With the provided CLI, users can set up their account by running the following code:

$ dpc setup-user-account

Solution overview

The following diagram illustrates the architecture of the cross-account, event-driven pipeline orchestration product.

In this post, we refer to the different colored and numbered squares to reference a component in the architecture diagram. For example, the green square with label 3 refers to the EventBridge bus default component.

Deployment flow

This section is illustrated with the orange squares in the architecture diagram.

A user can create a project consisting of a data pipeline or more using our CLI tool as follows:

$ dpc create-project -n 'project-name'

The created project contains several components that allow the user to create and deploy data pipelines, which are defined in .yaml files (as explained earlier in the User experience section).
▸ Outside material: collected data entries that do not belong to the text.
/-- What a register instruction leaves, in all: every store but its wave, the threads past it, the exceptions, the
destination, the latches, the flags, and every other register. -/
def Env.registers (e : Env) (s t : State) (i : Instr) (c : Ctl) (dst : Option (Opnd × Nat)) (flag : Option (BitVec 2))
    (val : Nat → Res) : Prop :=
  (e.quiet s t ∧ e.passes t ∧ e.steady t ∧ e.raises t i c fun l => (val l).fpx)
    ∧ (∀ d n, dst = some (d, n) → e.gives t i c d n (fun l => (val l).r) ∧ e.latches t i c fun l => (val l).r)
    ∧ e.flags t i c flag (fun l => (val l).cc)
    ∧ e.keeps t (e.written dst flag)
/-- Wherever a register instruction runs it completes, and `val` says what each lane's result is. -/
def Completes (i : Instr) (c : Ctl) (dst : Option (Opnd × Nat)) (flag : Option (BitVec 2)) (val : Env → Nat → Res) : Prop :=
  ∀ s e, s.runs i c = some e → ∃ t, exec i s = .next t ∧ e.registers s t i c dst flag (val e)
/-- An allotment has budget left for LLC requests, vertical beats and GDDR 7 beats, or borrows slack (R324, R371). -/
def Mach.solvent (m : Mach) (n : Nat) : Bool := (List.range 3).all (m.canPay n)
/-- Machine m after what it has asked for since m₀ has been charged to an allotment (R371). -/
def Mach.billed (m₀ m : Mach) (n : Nat) : Mach := (m₀.bill m n).getD m
/-- Whatever the entry asks for below its registers, its task's allotment has budget for. -/
def Env.solvent (e : Env) : Bool := e.m.solvent e.g.task.allot.toNat
/-- The surroundings of an instruction that asks for what it needs: it is the instruction of the issuing entry and passes
every check and wait of R86, R88, R111, R112 and R118. Nothing of it has performed. -/
def State.asks (s : State) (i : Instr) (c : Ctl) : Option Env :=
  match Env.of c s.mach with
  | none => none
  | some e =>
    if (e.blocked i c).isSome then none
    else if ((e.begin c).parity ((e.begin c).readsOf i)).isSome then none
    else some (e.begin c)
/-- The surroundings of an instruction that begins: besides, it runs under an allotment that has budget (R371). -/
def State.begins (s : State) (i : Instr) (c : Ctl) : Option Env := (s.asks i c).filter Env.solvent
/-- The state after an instruction that has left machine m and moves the threads `adv` on: consignments that forbid it
abort, and its allotment is charged (R71, R86, R211, R371). -/
def State.ended (s : State) (e : Env) (i : Instr) (c : Ctl) (m : Mach) (adv : List Nat) : State :=
  let m := if txForbidden i then m.forbid e.iss.gid e.iss.wave (e.consigned e.act) else m
  { s with mach := e.finish i c (e.m.billed m e.g.task.allot.toNat) adv }
/-- The platform, the agenda and every wave but the issuing one are as before. -/
def Env.elsewhere (e : Env) (s t : State) : Prop :=
  t.plat = s.plat ∧ t.agenda = s.agenda
    ∧ ∀ gid wave, (gid, wave) ≠ (e.iss.gid, e.iss.wave) → t.mach.wave gid wave = s.mach.wave gid wave
/-- Active threads stand at a target with its priority, the others of the entry past the instruction with the priority
of a fall-through, and no other thread has moved. -/
def Env.moved (e : Env) (t : State) (dest : Nat → DWord × Byte) (fall : Option Byte) : Prop :=
  (∀ l ∈ e.act, ((e.now t).lane l).pc = (dest l).1 ∧ ((e.now t).lane l).prio = (dest l).2)
    ∧ (∀ l ∈ e.lanes, l ∉ e.act → ((e.now t).lane l).pc = e.next ∧ ((e.now t).lane l).prio = fall.getD (e.w.lane l).prio)
    ∧ ∀ l, l ∉ e.lanes → ((e.now t).lane l).pc = (e.w.lane l).pc ∧ ((e.now t).lane l).prio = (e.w.lane l).prio
/-- No register is written. -/
def Env.idle (e : Env) (t : State) : Prop := e.keeps t fun _ => False
/-- A trap of threads of the issuing wave with its PC, code, INFO and address (R352). -/
def Env.trapOf (e : Env) (pc : DWord) (ls : List Nat) (code info : Nat) (addr : DWord) : PendTrap :=
  ⟨pc, e.iss.prio, maskOf ls, code, info, addr, false⟩
/-- What R126 and R129 give from an exact value and the flags C and V. -/
def intRule (x : IntOp) (v : Int) (c o : Bool) : Res :=
  let r := wrap x.ty.w (if x.sat then clamp x.ty v else v)
  ⟨r, mkCc false (r.getLsbD (x.ty.w - 1)) (uv x.ty.w r == 0) c o, 0⟩
/-- What R130 and R126 give from a result of w bits and the flag C. -/
def bitRule (w : Nat) (r : DWord) (c : Bool) : Res := ⟨r, mkCc false (r.getLsbD (w - 1)) (uv w r == 0) c false, 0⟩
/-- What R140 and R141 give from a rounded FP32 value: SAT, the flags of its comparison with +0, the exceptions. -/
def fltRule (x : FltOp) (r : Rounded) : Res :=
  let r := r.sat fp32 x.sat
  ⟨BitVec.ofNat 64 r.bits, cmpCc (fp32.val r.bits) (.fin false 0 0), r.fl⟩
/-- A pair of halves, each after SAT (R149). -/
def halfRule (x : HalfOp) (r : Nat → Rounded) : Res :=
  let y (j : Nat) := (r j).sat (halfFmt x.fp16) x.sat
  ⟨BitVec.ofNat 64 ((y 0).bits + (y 1).bits * 2 ^ 16), 0, (y 0).fl ||| (y 1).fl⟩
/-- The entry is held and tried again at the next clk. -/
def Env.held (e : Env) (s : State) (i : Instr) : Prop :=
  ∃ t, exec i s = .next t ∧ e.elsewhere s t ∧ e.idle t ∧ t.mach.mem = s.mach.mem
    ∧ ∀ l ∈ e.lanes, ((e.now t).lane l).pc = e.iss.pc ∧ ((e.now t).lane l).ready = e.clk + 1
/-- Threads trap at the instruction, from machine m (R352): at once where no load of the wave is outstanding, and else the
entry is held until every earlier load has returned. -/
def Env.trapsIn (e : Env) (m : Mach) (s : State) (i : Instr) (ls : List Nat) (code info : Nat) (addr : DWord) : Prop :=
  (e.w.loads = [] → exec i s =
      .next { s with mach := { (e.spent m).deliver e.iss.gid e.iss.wave (e.trapOf e.iss.pc ls code info addr) with issue := none } })
    ∧ (e.w.loads ≠ [] → e.held s i)
/-- Threads trap at the instruction and nothing of it has performed. -/
def Env.traps (e : Env) (s : State) (i : Instr) (ls : List Nat) (code info : Nat) (addr : DWord) : Prop :=
  e.trapsIn e.m s i ls code info addr
/-- An access raises a fault: threads trap at the instruction with an address, and neither memory nor a register of the
wave has changed before the trap is taken. With a load of the wave outstanding the entry is held until it returns (R352). -/
def Env.refuses (e : Env) (s : State) (i : Instr) (ls : List Nat) (code : Nat) (addr : DWord) : Prop :=
  (e.w.loads = [] → ∃ m : Mach,
      exec i s = .next { s with mach := { m.deliver e.iss.gid e.iss.wave (e.trapOf e.iss.pc ls code 0 addr) with issue := none } }
        ∧ m.mem = s.mach.mem ∧ (∀ k, (e.wIn m).cur k = e.w.cur k) ∧ ∀ l, ((e.wIn m).lane l).pc = (e.w.lane l).pc)
    ∧ (e.w.loads ≠ [] → e.held s i)
/-- A load meets an uncorrectable word for the first time: its wave stands at its region starts, its outstanding loads gone, and
the load is noted, to be run again (R120, R354). -/
def Env.rollsBack (e : Env) (s : State) (i : Instr) : Prop :=
  ∃ t, exec i s = .next t ∧ e.elsewhere s t ∧ t.mach.mem = s.mach.mem ∧ (e.now t).loads = []
    ∧ (∀ l < 64, (e.w.lane l).st = .live → (e.w.lane l).newRegion = false →
      ((e.now t).lane l).pc = (e.w.lane l).snap.pc ∧ ((e.now t).lane l).prio = (e.w.lane l).snap.prio)
    ∧ ∀ l ∈ e.lanes, l < e.w.lanes.length → ((e.now t).lane l).rerun = some (e.iss.pc, (e.w.lane l).loadNo)
/-- The threads of the entry stay at the instruction and wait for an event. -/
def Env.waitsFor (e : Env) (s : State) (i : Instr) (x : Wait) : Prop :=
  ∃ t, exec i s = .next t ∧ e.elsewhere s t ∧ e.idle t ∧ t.mach.mem = s.mach.mem
    ∧ ∀ l ∈ e.lanes, ((e.now t).lane l).pc = e.iss.pc ∧ ((e.now t).lane l).wait = x
/-- Results that arrive later (R88, R204): the load that holds them, and the registers pending until it returns. -/
def Env.pends (e : Env) (t : State) (writes : List (RKey × Word)) (flags : List (Nat × Nat × BitVec 5)) : Prop :=
  (e.now t).loads = e.w.loads ++ [{
      pc := e.iss.pc, prio := e.iss.prio, mask := maskOf e.lanes, writes := writes, flags := flags, poison := none
      nums := e.lanes.map fun l => (l, (e.w.lane l).loadNo) }]
    ∧ (e.now t).pend = e.w.pend ++ writes.map (·.1) ++ flags.map fun f => .c f.1 f.2.1
/-- A token becomes pending (R279). -/
def Env.takes (e : Env) (t : State) (tok : Nat) (regs : List RKey) : Prop :=
  (e.now t).toks = e.w.toks ++ [tok] ∧ (e.now t).pend = e.w.pend ++ [.w tok] ++ regs ∧ (e.now t).cmdPend = e.w.cmdPend ++ regs
/-- What a load gives by reader, as register writes: the lowest reader's prevail in a W destination. -/
def loadWrites (x : MemOp) (rs : List Nat) (bytes : Nat → List Byte) : List (RKey × Word) :=
  rs.reverse.flatMap fun l => wordWrites x.d l (wordsOf x.size x.sgn (bytes l))
/-- A physical scratchpad byte: core and place. -/
def SpadAcs.place (p : SpadAcs) (j : Nat) : Option (Nat × Nat) := p.g.map fun g => (g.core, g.spadPhys (p.off + j))
/-- A byte of a core's scratchpad. -/
def State.spad (s : State) (c : Nat × Nat) : Byte := cellGet (s.mach.core c.1).spad c.2
/-- The packet at hand (R250, R363, R364): the front end of queue n takes it from its window, or reads packet INDEX of the
ring of its context. The context's allotment has budget. -/
def State.packet (s : State) (n : Nat) : Option (Mach × Queue × Ctx × Packet) :=
  match mget s.mach.queues n with
  | none => none
  | some q =>
    match s.mach.queueCtx q with
    | none => none
    | some c =>
      if q.stopped || q.stage != .idle || s.mach.asking q.wait || decide (q.seen ≤ q.index) || s.mach.endHeld (some n)
          || !s.mach.solvent c.allot.toNat then none else
      match s.mach.packetBytes n c.asid q with
      | .ok m bs => some (m, q, c, ⟨bs⟩)
      | _ => none
/-- The limits that the Hedgerow and the boot ROM enforce in hardware (R388, R389, R393), and the shapes of the tables they
keep. -/
structure State.Limits (s : State) : Prop where
  rail : s.plat.host.milliVolt ≤ 1050 ∧ s.plat.host.milliVolt ≤ s.plat.host.fuseVolt ∧ s.plat.host.milliAmp ≤ s.plat.host.fuseAmp
  rate : s.plat.host.rate ≤ 8000
  memory : Memory.wf s.plat.host.memory = true
  lists : s.plat.host.i2cAllowed.length ≤ 32 ∧ s.plat.host.gpioAllowed.length ≤ 32
  outputs : ∀ o ∈ s.plat.outputs, 25000 ≤ o.timing.pixelClockKHz ∧ o.timing.pixelClockKHz ≤ 2700000
    ∧ 23000 ≤ o.timing.refreshMilliHz ∧ o.timing.refreshMilliHz ≤ 500000
  sizes : s.plat.outputs.length = 4 ∧ s.plat.host.windows.length = 16 ∧ s.plat.sec.keys.length = 5 ∧ s.plat.sec.measure.length = 8
    ∧ s.plat.sec.flash.length = 4

end Machine
end Sys2Proof
end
The workflow of deploying a data pipeline such as listings in Account A is as follows:

  • Deploy listings by running the command dpc deploy in the root folder of the project. An AWS CDK stack with all required resources is automatically generated.
  • The previous stack is deployed as an AWS CloudFormation template.
  • The stack uses custom resources to perform some actions, such as storing information needed for alerting and pipeline dependency management.
  • Two Lambda functions are triggered, one to store the mapping pipeline-X/slack-channels used for alerting in a DynamoDB table, and another one to store the mapping between the deployed pipeline and its triggers (other pipelines that should result in triggering the current one).
  • To decouple alerting and dependency management services from the other components of the solution, we use Amazon API Gateway for two components:
    • The Slack API.
    • The dependency management API.
  • All calls for both APIs are traced in Amazon CloudWatch log groups and two Lambda functions:
    • The Slack channel publisher Lambda function, used to store the mapping pipeline_name/slack_channels in a DynamoDB table.
    • The dependencies publisher Lambda function, used to store the pipelines dependencies (the mapping pipeline_name/parents) in a DynamoDB table.

Pipeline trigger flow

This is an event-driven mechanism that ensures that data pipelines are triggered as requested by the user, either following a schedule or a list of fulfilled upstream conditions, such as a group of pipelines succeeding or failing.

This flow relies heavily on EventBridge buses and rules, specifically two types of rules:

  • Scheduling rules.
  • Step Functions event-based rules, with a payload matching the set of statuses of all the parents of a given pipeline. The rules indicate for which set of statuses all the parents of pipeline-X should be triggered.

Scheduling

This section is illustrated with the black squares in the architecture diagram.

The listings pipeline running on Account A is set to run every day at 3:00 AM. The deployment of this pipeline creates an EventBridge rule and a Step Functions workflow for running the pipeline:

  • The EventBridge rule is of type schedule and is created on the default bus (this is the EventBridge bus responsible for listening to native AWS events—this distinction is important to avoid confusion when introducing the other buses). This rule has two main components:
    • A cron-like notation to describe the frequency at which it runs: 0 3 * * ? *.
    • The target, which is the Step Functions workflow describing the workflow of the listings pipeline.
  • The listings Step Function workflow describes and runs immediately when the rule gets triggered. (The same happens to the searches pipeline.)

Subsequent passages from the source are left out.